Our alternative speech-to-text model, Speech-To-Phrase, can run locally and accurately on lower-power hardware, though this does not provide full speech-to-text capabilities. Based on the Rhasspy project, it is able to create focused local speech-to-text models, limited to predefined sentences aimed at controlling your home, but not able to process general speech. For instance, it could turn on a device, but would not be able to add something to your shopping list.
Out of the box, the device can listen for “Okay Nabu,” “Hey Jarvis,” or “Hey Mycroft” as wake words. This is provided by the on-device wake word engine called microWakeWord. Creating these wake words requires very powerful hardware and large datasets to train, which is not realistic for most users.

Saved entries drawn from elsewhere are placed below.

/-! #### The obligation -/

/-- Settles O42: the checks of each command pass one by one, and what it does then goes by its step, by the members it can reach and by what still waits. -/
theorem tables : Obligations.Tables := by
  unfold Obligations.Tables
  intro m tag f s t
  refine ⟨fun ht ho hu hf hw hn => ?create, fun a b l g hc => ⟨endCreate_done hc, fun hf => endCreate_fails hc hf, fun n hf => endCreate_fails hc hf⟩,
    fun id d l u h => ?reserved, fun d => rfl, fun self step part row => ready_iff,
    fun n us str v w ht hu ho hn h1 h2 hn1 hn2 h10 h14 h15 hus hus' h1C hl ht' hR hstr hk hb hv => ?lookup,
    fun n fmt w ht hu ho hn hfmt h1 h2 hn1 hn2 h14 h15 ht' hl he hb => ?update, fun u v ht hu ho h4 h8 ht' hb hu' hv => ?rebalance, ?drop,
    fun ht x hs hi => ?timeout, fun id => ?expire, fun id x hx ht => ?prefetch⟩
  case create =>
    obtain ⟨lo, hi, hcsn⟩ := ho
    have hl : f.plain.length = 64 := Nat.le_antisymm hi lo
    have checked : exec (.tableCreate m tag) s = .next (s.outcome f (s.createChecked f)) := by
      refine congrArg _ ((start_outcome ht).trans (congrArg _ ?_))
      simp only [hu, need_ok (beq_iff_eq.mpr hl), csnZero, need_ok (beq_iff_eq.mpr hcsn), hf, need_ok (beq_iff_eq.mpr hw), hn,
        Option.isNone_none, need_ok, ok_bind]
      rfl
    rw [checked]
    refine ⟨fun u hd hr => ?_, fun k u hd hk ha hr => ?_⟩
    · simp only [State.createChecked, if_pos hd, hr]
      rfl
    · dsimp only
      intro (hx : (u.sendCreate f k).1.tables.tables.find (field f.plain 0 4) = some t)
      have body : s.createChecked f =
          if !(u.sendCreate f k).2 then .ok ((u.sendCreate f k).1.endCreate t (some { status := .compositionLost, offset := noOffset }))
          else if (k.members.filter (· != u.nodeId)).isEmpty then .ok ((u.sendCreate f k).1.endCreate t none) else .ok (u.sendCreate f k).1 := by
        simp only [State.createChecked, if_neg hd, hk, need_ok ha, hr, ok_bind, hx]
      rw [body]
      refine ⟨fun (h : (u.sendCreate f k).2 = false) => ?_, fun (h : (u.sendCreate f k).2 = true) ho => ?_,
        fun (h : (u.sendCreate f k).2 = true) ho => ?_⟩
      · rw [h]; rfl
      · rw [h, if_pos (List.isEmpty_iff.mpr ho)]; rfl
      · rw [h, if_neg (mt List.isEmpty_iff.mp ho)]; rfl
  case reserved =>
    obtain ⟨rfl, fits, count⟩ := reserveTable_inv h
    exact ⟨_, Tab.find_put .., rfl, rfl, rfl, rfl, rfl, rfl, rfl, fits, count⟩
  case lookup =>
    subst hn hus hv
    have begun : exec (.tableLookup m tag) s = .next (s.outcome f ((s.updFlight f.mbx f.tag fun g => { g with
        deadline := if field f.plain 0x18 4 = 0 then none else some (f.arrival + field f.plain 0x18 4 * 1000) }).inStep t f fun s =>
        s.withCrew ((s.crewOfKind 4).getD 0) 0 f fun s => .ok (s.lookUp t f))) := by
      refine congrArg _ ((start_outcome ht).trans (congrArg _ ?_))
      have timed : (field f.plain 0x18 4 == 0 || decide (100 ≤ field f.plain 0x18 4) && decide (field f.plain 0x18 4 ≤ 10000000)) = true := by
        simpa using hus'
      have whole : (field f.plain 0x14 1 != 2 || t.desc.store != 2) = true := by simpa [← imp_iff_not_or] using hR
      simp only [hu, opening_ok ho, h1, h2, hn1, hn2, h10, h14, h15, timed, h1C, decide_true, Bool.and_self, fields_cons, fields_nil,
        need_ok (beq_iff_eq.mpr hl), ht', need_ok whole, hstr, hk, usableTable, hb, Bool.not_false, need_ok, ok_bind]
      rfl
    rw [begun]
    refine ⟨fun hq => by rw [inStep_next hq]; rfl, fun hq hq' => by rw [inStep_other hq hq']; rfl, fun hq he hc => ?_⟩
    rw [inStep_current hq he, withCrew_ok hc]
    exact ⟨fun h => congrArg _ (if_pos h), fun h => congrArg _ (if_neg (ne_true_of_eq_false h))⟩
  case update =>
    subst hn hfmt
    have begun : exec (.tableUpdate m tag) s = .next (s.outcome f (s.inStep t f (State.updateInStep t f))) := by
      refine congrArg _ ((start_outcome ht).trans (congrArg _ ?_))
      simp only [hu, opening_ok ho, h1, h2, hn1, hn2, h14, h15, decide_true, Bool.and_self, fields_cons, fields_nil, ht', need_ok (beq_iff_eq.mpr hl), he,
        usableTable, hb, Bool.not_false, need_ok, ok_bind]
      rfl
    rw [begun]
    refine ⟨fun hq => by rw [inStep_next hq]; rfl, fun hq hq' => by rw [inStep_other hq hq']; rfl,
      fun hq he hs => by rw [inStep_current hq he, updateInStep_repeated hs]; rfl, fun hq he hs hroom hc => ?_⟩
    rw [inStep_current hq he, updateInStep_buffers hs hroom hc]
    exact ⟨fun h => congrArg _ (if_pos h), fun h => congrArg _ (if_neg (ne_true_of_eq_false h))⟩
  case rebalance =>
    dsimp only
    have answered : exec (.tableRebalance m tag) s = .next (u.answerLoads v f) := by
      refine congrArg _ (start_ok ht ?_)
      simp only [hu, opening_ok ho, h4, h8, decide_true, fields_cons, fields_nil, ht', usableTable, hb, Bool.not_false, need_ok, ok_bind, ← hu', hv,
        Option.getD_some]
      rfl
    rw [answered]
    exact ⟨fun h => congrArg _ (answerLoads_of (if_pos h)), fun h => congrArg _ (answerLoads_of (if_neg h))⟩
  case drop =>
    refine ⟨tableDrop_begins, tableDrop_goesOn, fun ht => ⟨settleDrop_none ht, fun n q hr => ?_, fun hr hd hs => ?_, fun hr hd hs => ?_⟩,
      fun a b g => endDrop_answers⟩
    · rw [settleDrop_remote ht hr]
      exact ⟨fun h => if_pos h, fun h => if_neg (ne_true_of_eq_false h)⟩
    · rw [settleDrop_told ht hr hd hs]
      exact ⟨fun h => if_pos (List.isEmpty_iff.mpr h), fun h => if_neg (mt List.isEmpty_iff.mp h)⟩
    · rw [settleDrop_untold ht hr hd hs]
      refine ⟨fun h => if_pos h, fun h => ?_⟩
      rw [if_neg (ne_true_of_eq_false h)]
      exact ⟨fun hx => if_pos (List.isEmpty_iff.mpr hx), fun hx => if_neg (mt List.isEmpty_iff.mp hx)⟩
  case timeout =>
    rw [tableDropTimeout_told ht hs hi]
    exact ⟨fun h => congrArg _ (if_pos h), fun h => congrArg _ (if_neg (Nat.not_le.mpr h))⟩
  case expire =>
    refine ⟨_, exec_tablePrefetchExpire m id s, fun x => ?_, ?_⟩
    · rw [dropPrefetched_tables]
      simp [imp_iff_not_or, or_assoc]
    · rw [dropPrefetched_tables]
  case prefetch =>
    rw [tablePrefetch_row hx ht]
    refine ⟨fun h => congrArg _ (if_pos (by simpa using h)), fun hb hs hr => congrArg _ ((if_neg (by simp [hb, hs])).trans ?_),
      fun hb hs hr => congrArg _ ((if_neg (by simp [hb, hs])).trans ?_), rfl⟩
    · exact if_pos (List.isEmpty_iff.mpr hr)
    · exact if_neg (mt List.isEmpty_iff.mp hr)

end Sys2Proof.Machine

/-! ### Proofs: the steps and the messages of feature tables (O43) -/

namespace Sys2Proof.Machine

/-! #### The close of a step -/

/-- TABLE_STEP_CLOSE is its row of the table (R330). -/
theorem exec_tableStepClose (id : Word) (s : State) : exec (.tableStepClose id) s = execTableStepClose id s := rfl

/-- TABLE_BLOCK_MIGRATE is its row of the table (R334). -/
theorem exec_tableBlockMigrate (id : Word) (s : State) : exec (.tableBlockMigrate id) s = execTableBlockMigrate id s := rfl

/-- This module's END of the closing step is due: the step's commands are done (R330). -/
def State.endDue (t : Table) (s : State) : Bool := t.closing && !t.endSent && !t.broken && !s.stepBusy t

/-- TABLE_STEP_CLOSE leaves a due END: a coordinator that judges the skew lacks an END, or moves blocks (R334). -/
def Table.endHeld (t : Table) (self : Nat) : Bool := t.judges self && (!t.othersEnded self || !(t.verdict self).1.isEmpty)

/-- A due END goes out with moves: a coordinator that holds every other END moves blocks (R334). -/
def Table.endMoves (t : Table) (self : Nat) : Bool := t.judges self && t.othersEnded self && !(t.verdict self).1.isEmpty

section
variable {t : Table} {self : Nat}

theorem endHeld_endMoves_of_not_judges (hj : t.judges self = false) : t.endHeld self = false ∧ t.endMoves self = false := by
  simp [Table.endHeld, Table.endMoves, hj]

theorem endHeld_endMoves_of_lacking (hj : t.judges self = true) (ho : t.othersEnded self = false) : t.endHeld self = true ∧ t.endMoves self = false := by
  simp [Table.endHeld, Table.endMoves, hj, ho]

/-- A coordinator that holds every other END leaves its own to TABLE_BLOCK_MIGRATE where it moves blocks (R334). -/
theorem endHeld_endMoves_of_judged (hj : t.judges self = true) (ho : t.othersEnded self = true) :
    t.endHeld self = !(t.verdict self).1.isEmpty ∧ t.endMoves self = !(t.verdict self).1.isEmpty := by
  simp [Table.endHeld, Table.endMoves, hj, ho]

end

section
variable {id : Word} {s u : State} {t : Table} (hs : s.serving = true) (hu : u = s.updTable id.toNat fun t => t.roll s.clock) (ht : u.table id.toNat = some t)
include hs hu ht

theorem tableStepClose_row : exec (.tableStepClose id) s =
    .next (((if u.endDue t && !t.endHeld u.nodeId then u.sendEnd t else u).endClose id.toNat).settleDrop id.toNat) := by
  subst hu
  simp only [exec_tableStepClose, execTableStepClose, hs, Bool.not_true, Bool.false_eq_true, if_false, ht]
  rfl

theorem tableBlockMigrate_row : exec (.tableBlockMigrate id) s =
    .next (if u.endDue t && t.endMoves u.nodeId then ((u.sendEnd t).endClose id.toNat).settleDrop id.toNat else u) := by
  subst hu
  simp only [exec_tableBlockMigrate, execTableBlockMigrate, hs, Bool.not_true, Bool.false_eq_true, if_false, ht, State.endDue, Table.endMoves, Bool.and_assoc]

/-- Without an END that is due, neither row sends one. -/
theorem closes_notDue (h : u.endDue t = false) : exec (.tableStepClose id) s = .next ((u.endClose id.toNat).settleDrop id.toNat) ∧
    exec (.tableBlockMigrate id) s = .next u := by
  rw [tableStepClose_row hs hu ht, tableBlockMigrate_row hs hu ht, h]
  exact ⟨rfl, rfl⟩

section
variable (hd : u.endDue t = true)
include hd

/-- An END without moves goes out in TABLE_STEP_CLOSE (R330). -/
theorem closes_plain (h : t.endHeld u.nodeId = false ∧ t.endMoves u.nodeId = false) :
    exec (.tableStepClose id) s = .next (((u.sendEnd t).endClose id.toNat).settleDrop id.toNat) ∧ exec (.tableBlockMigrate id) s = .next u := by
  obtain ⟨held, moves⟩ := h
  rw [tableStepClose_row hs hu ht, tableBlockMigrate_row hs hu ht, hd, held, moves]
  exact ⟨rfl, rfl⟩

/-- A coordinator that lacks an END sends none itself (R334). -/
theorem closes_waiting (h : t.endHeld u.nodeId = true ∧ t.endMoves u.nodeId = false) :
    exec (.tableStepClose id) s = .next ((u.endClose id.toNat).settleDrop id.toNat) ∧ exec (.tableBlockMigrate id) s = .next u := by
  obtain ⟨held, moves⟩ := h
  rw [tableStepClose_row hs hu ht, tableBlockMigrate_row hs hu ht, hd, held, moves]
  exact ⟨rfl, rfl⟩
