-- ==== Sys2Proof/Machine/Control.lean ====
section
/-! DEFINITION. NOP, CONFIG and ZEROIZE (spec/40_control.md R120–R126). -/

namespace Sys2Proof.Machine

/-- NOP (R120): `complete()`. -/
def execNop (s : State) : Host.Outcome State Fault Refusal := .next s.complete

/-- The parameter bounds of CONFIG (R121, R123): p ≥ 1, p ≤ P_MAX, t ≥ 1 and m ≥ 8p. -/
def paramsOk (p m t : Nat) : Bool :=
  decide (1 ≤ p) && decide (p ≤ Config.pMax) && decide (1 ≤ t) && decide (8 * p ≤ m)

/-- m′ = 4p · floor(m / 4p) (R122). -/
def roundedBlocks (p m : Nat) : Nat := 4 * p * (m / (4 * p))

/-- What a successful CONFIG latches (R121): p, m and t as given, m′, q = m′/p and SL = m′/4p. -/
def configured (p m t : Word) : Cfg :=
  let mp := roundedBlocks p.toNat m.toNat
  { p := p
    m := m
    t := t
    mp := BitVec.ofNat 32 mp
    q := BitVec.ofNat 32 (mp / p.toNat)
    sl := BitVec.ofNat 32 (mp / (4 * p.toNat)) }

/-- CONFIG (R121–R124). -/
def execConfig (s : State) : Host.Outcome State Fault Refusal :=
  if !paramsOk (s.operand 0) (s.operand 1) (s.operand 2) then
    .next ((s.withCfgok false).raiseError .invalidParams)
  else if s.lmemBlocks < roundedBlocks (s.operand 0) (s.operand 1) then
    .next ((s.withCfgok false).raiseError .resourceExhausted)
  else
    .next (((s.withCfg (configured (s.argl.get 0) (s.argl.get 1) (s.argl.get 2))).withCfgok true).complete)

/-- ZEROIZE (R125, R126): every LMEM byte and RES0–RES3 become 0. -/
def execZeroize (s : State) : Host.Outcome State Fault Refusal :=
  .next ((s.withLmem Memory.allZero).withRes Res.zero).complete

end Sys2Proof.Machine
end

In time we will work with the community to create more wake words, but currently are focused on improving our current wake words to work for a large variety of accents and voice registers.
A wake word should be uncommon in everyday conversations at home or in media, such as music or TV, to minimize the risk of the device activating unintentionally. “Nabu”, “Jarvis”, and “Mycroft” are fairly unique words, as opposed to generic terms such as “computer” or “assist”. That makes these microWakeWord models perform well for most users.
In the future, we intend to match and then surpass the Big Tech voice assistants, but for now, this Preview Edition can not yet do everything those devices can. For some, the current capabilities of our voice assistant will be all they need; especially those who just want to set timers, manage their shopping list, and control their most used devices. For others, we understand they want to ask their voice assistant to make whale sounds or to tell them how tall Taylor Swift is - our voice assistant doesn’t do those things… yet.
Yes, if you plug an external speaker into the 3.5mm audio port. The built-in speaker is meant for voice feedback and is not optimized for listening to music, but the included DAC is capable of playing lossless audio on a suitable external speaker. We recommend using Music Assistant to control music playback.
Yes, if you have paid access to a supported cloud LLM or have a local LLM running on suitable hardware, it is possible to either fully replace our voice assistant’s conversation agent with an LLM or use it as a fallback for commands that Home Assistant does not understand natively.
The benefit of this is being able to ask nearly any query that comes to mind, and speak commands in natural language. Just note, we consider the use of AI in the smart home to be experimental, and would recommend caution when letting it control important aspects of your home. Get started with AI and Assist.
No, the device does not come with a USB-C charger and cable. Sustainability is a core value of the Home Assistant project, and we do not wish to send more chargers or cables into the world when most users already own enough of these.
You can find an overview of everything you can say to the device in our documentation. You may need to expose some devices manually to Assist, in order to let this device control them.